Abide by the requirements of the Code of Ethics including but not restricted to maintaining high professional standards of conduct in line with the Company procedure with a duty of care to the reputation of the Company.

• Takes personal accountability to use personal experience and knowledge, as well as the training and tools provided by Sanofi, to maintain a good knowledge and understanding of all ethics and governance relevant to the role (Sanofi Policies and Procedures and any relevant legal requirements) and demonstrate personal leadership in applying these to all work undertaken.
• Escalates any decisions, or seek the support of colleagues or management if personal knowledge and understanding is not at the level required to carry out any part of the role.

• Strong knowledge and expertise in international and national (Pharmacovigilance) regulations as well as industry standards.
• Sufficient ability to interpret clinical data including safety data.
• Ability to work in international and transversal teams. Action-oriented, able to work with constant short deadlines. Able to manage projects.
• Skilled with computer applications.
• Communication skills.
• Organization and priority setting skills.
• Demonstrate problem solving skills, sense of urgency, especially with respect to enforcing safety rules and global procedures as described in QDs, Operational Manuals and Guidance documents. Capacity to work under pressure.

• Medical Doctor, Pharmacy Doctor, Pharmacist or Physician with at least 3 years pharmacovigilance/clinical development experience.
• Knowledge of required standards for high quality safety relevant documents, e.g. ICSR, PSR, RMP, PSP, MR, etc.
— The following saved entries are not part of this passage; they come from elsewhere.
-- ==== Sys2Proof/Laws/State.lean ====
section
/-! SUPPORT. One lemma for each field of State and each update of it, so that no proof unfolds a record update. -/

namespace Sys2Proof.Machine

/-! ## s.goto p -/

@[simp] theorem State.goto_txbuf (s : State) (p : Pos) : (s.goto p).txbuf = s.txbuf := rfl
@[simp] theorem State.goto_rxbuf (s : State) (p : Pos) : (s.goto p).rxbuf = s.rxbuf := rfl
@[simp] theorem State.goto_rxCursor (s : State) (p : Pos) : (s.goto p).rxCursor = s.rxCursor := rfl
@[simp] theorem State.goto_rxExpected (s : State) (p : Pos) : (s.goto p).rxExpected = s.rxExpected := rfl
@[simp] theorem State.goto_newPacket (s : State) (p : Pos) : (s.goto p).newPacket = s.newPacket := rfl
@[simp] theorem State.goto_rxActive (s : State) (p : Pos) : (s.goto p).rxActive = s.rxActive := rfl
@[simp] theorem State.goto_irqEn (s : State) (p : Pos) : (s.goto p).irqEn = s.irqEn := rfl
@[simp] theorem State.goto_edgePending (s : State) (p : Pos) : (s.goto p).edgePending = s.edgePending := rfl
@[simp] theorem State.goto_seq (s : State) (p : Pos) : (s.goto p).seq = p := rfl
@[simp] theorem State.goto_caller (s : State) (p : Pos) : (s.goto p).caller = s.caller := rfl
@[simp] theorem State.goto_marks (s : State) (p : Pos) : (s.goto p).marks = s.marks := rfl
@[simp] theorem State.goto_txSent (s : State) (p : Pos) : (s.goto p).txSent = s.txSent := rfl
@[simp] theorem State.goto_csc (s : State) (p : Pos) : (s.goto p).csc = s.csc := rfl
@[simp] theorem State.goto_cfgTable (s : State) (p : Pos) : (s.goto p).cfgTable = s.cfgTable := rfl
@[simp] theorem State.goto_paTable (s : State) (p : Pos) : (s.goto p).paTable = s.paTable := rfl
@[simp] theorem State.goto_txPending (s : State) (p : Pos) : (s.goto p).txPending = s.txPending := rfl
@[simp] theorem State.goto_backingOff (s : State) (p : Pos) : (s.goto p).backingOff = s.backingOff := rfl
@[simp] theorem State.goto_backoffByte (s : State) (p : Pos) : (s.goto p).backoffByte = s.backoffByte := rfl
@[simp] theorem State.goto_backoffPeriod (s : State) (p : Pos) : (s.goto p).backoffPeriod = s.backoffPeriod := rfl
@[simp] theorem State.goto_backoffElapsed (s : State) (p : Pos) : (s.goto p).backoffElapsed = s.backoffElapsed := rfl
@[simp] theorem State.goto_ccaSample (s : State) (p : Pos) : (s.goto p).ccaSample = s.ccaSample := rfl
@[simp] theorem State.goto_hrx (s : State) (p : Pos) : (s.goto p).hrx = s.hrx := rfl
@[simp] theorem State.goto_hrxCursor (s : State) (p : Pos) : (s.goto p).hrxCursor = s.hrxCursor := rfl
@[simp] theorem State.goto_dispatchFlag (s : State) (p : Pos) : (s.goto p).dispatchFlag = s.dispatchFlag := rfl
@[simp] theorem State.goto_dispTag (s : State) (p : Pos) : (s.goto p).dispTag = s.dispTag := rfl
@[simp] theorem State.goto_dispLen (s : State) (p : Pos) : (s.goto p).dispLen = s.dispLen := rfl
@[simp] theorem State.goto_htx (s : State) (p : Pos) : (s.goto p).htx = s.htx := rfl
@[simp] theorem State.goto_htxCursor (s : State) (p : Pos) : (s.goto p).htxCursor = s.htxCursor := rfl
@[simp] theorem State.goto_htxLen (s : State) (p : Pos) : (s.goto p).htxLen = s.htxLen := rfl
@[simp] theorem State.goto_sendPending (s : State) (p : Pos) : (s.goto p).sendPending = s.sendPending := rfl
@[simp] theorem State.goto_csN (s : State) (p : Pos) : (s.goto p).csN = s.csN := rfl
@[simp] theorem State.goto_ledRx (s : State) (p : Pos) : (s.goto p).ledRx = s.ledRx := rfl
@[simp] theorem State.goto_ledS0 (s : State) (p : Pos) : (s.goto p).ledS0 = s.ledS0 := rfl
@[simp] theorem State.goto_ledS1 (s : State) (p : Pos) : (s.goto p).ledS1 = s.ledS1 := rfl
@[simp] theorem State.goto_syncIn (s : State) (p : Pos) : (s.goto p).syncIn = s.syncIn := rfl
@[simp] theorem State.goto_ccaIn (s : State) (p : Pos) : (s.goto p).ccaIn = s.ccaIn := rfl
@[simp] theorem State.goto_tickCount (s : State) (p : Pos) : (s.goto p).tickCount = s.tickCount := rfl
@[simp] theorem State.goto_rx (s : State) (p : Pos) : (s.goto p).rx = s.rx := rfl
@[simp] theorem State.goto_request (s : State) (p : Pos) : (s.goto p).request = s.request := rfl
@[simp] theorem State.goto_trace (s : State) (p : Pos) : (s.goto p).trace = s.trace := rfl
@[simp] theorem State.goto_chip (s : State) (p : Pos) : (s.goto p).chip = s.chip := rfl
@[simp] theorem State.goto_env (s : State) (p : Pos) : (s.goto p).env = s.env := rfl
@[simp] theorem State.goto_bufMem (s : State) (p : Pos) (b' : BufId) : (s.goto p).bufMem b' = s.bufMem b' := rfl
@[simp] theorem State.goto_readBuf (s : State) (p : Pos) (b' : BufId) (i : Nat) : (s.goto p).readBuf b' i = s.readBuf b' i := rfl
• Appropriate experience with specific PV activity if relevant e.g. ICSR, PBRER, RMP, PSP, MR etc.
• Experience with pharmacovigilance systems and safety-related product management in both clinical development and marketed products is highly recommended.

At Sanofi, we provide equal opportunities to all regardless of race, colour, ancestry, religion, sex, national origin, sexual orientation, age, citizenship, marital status, ability or gender identity.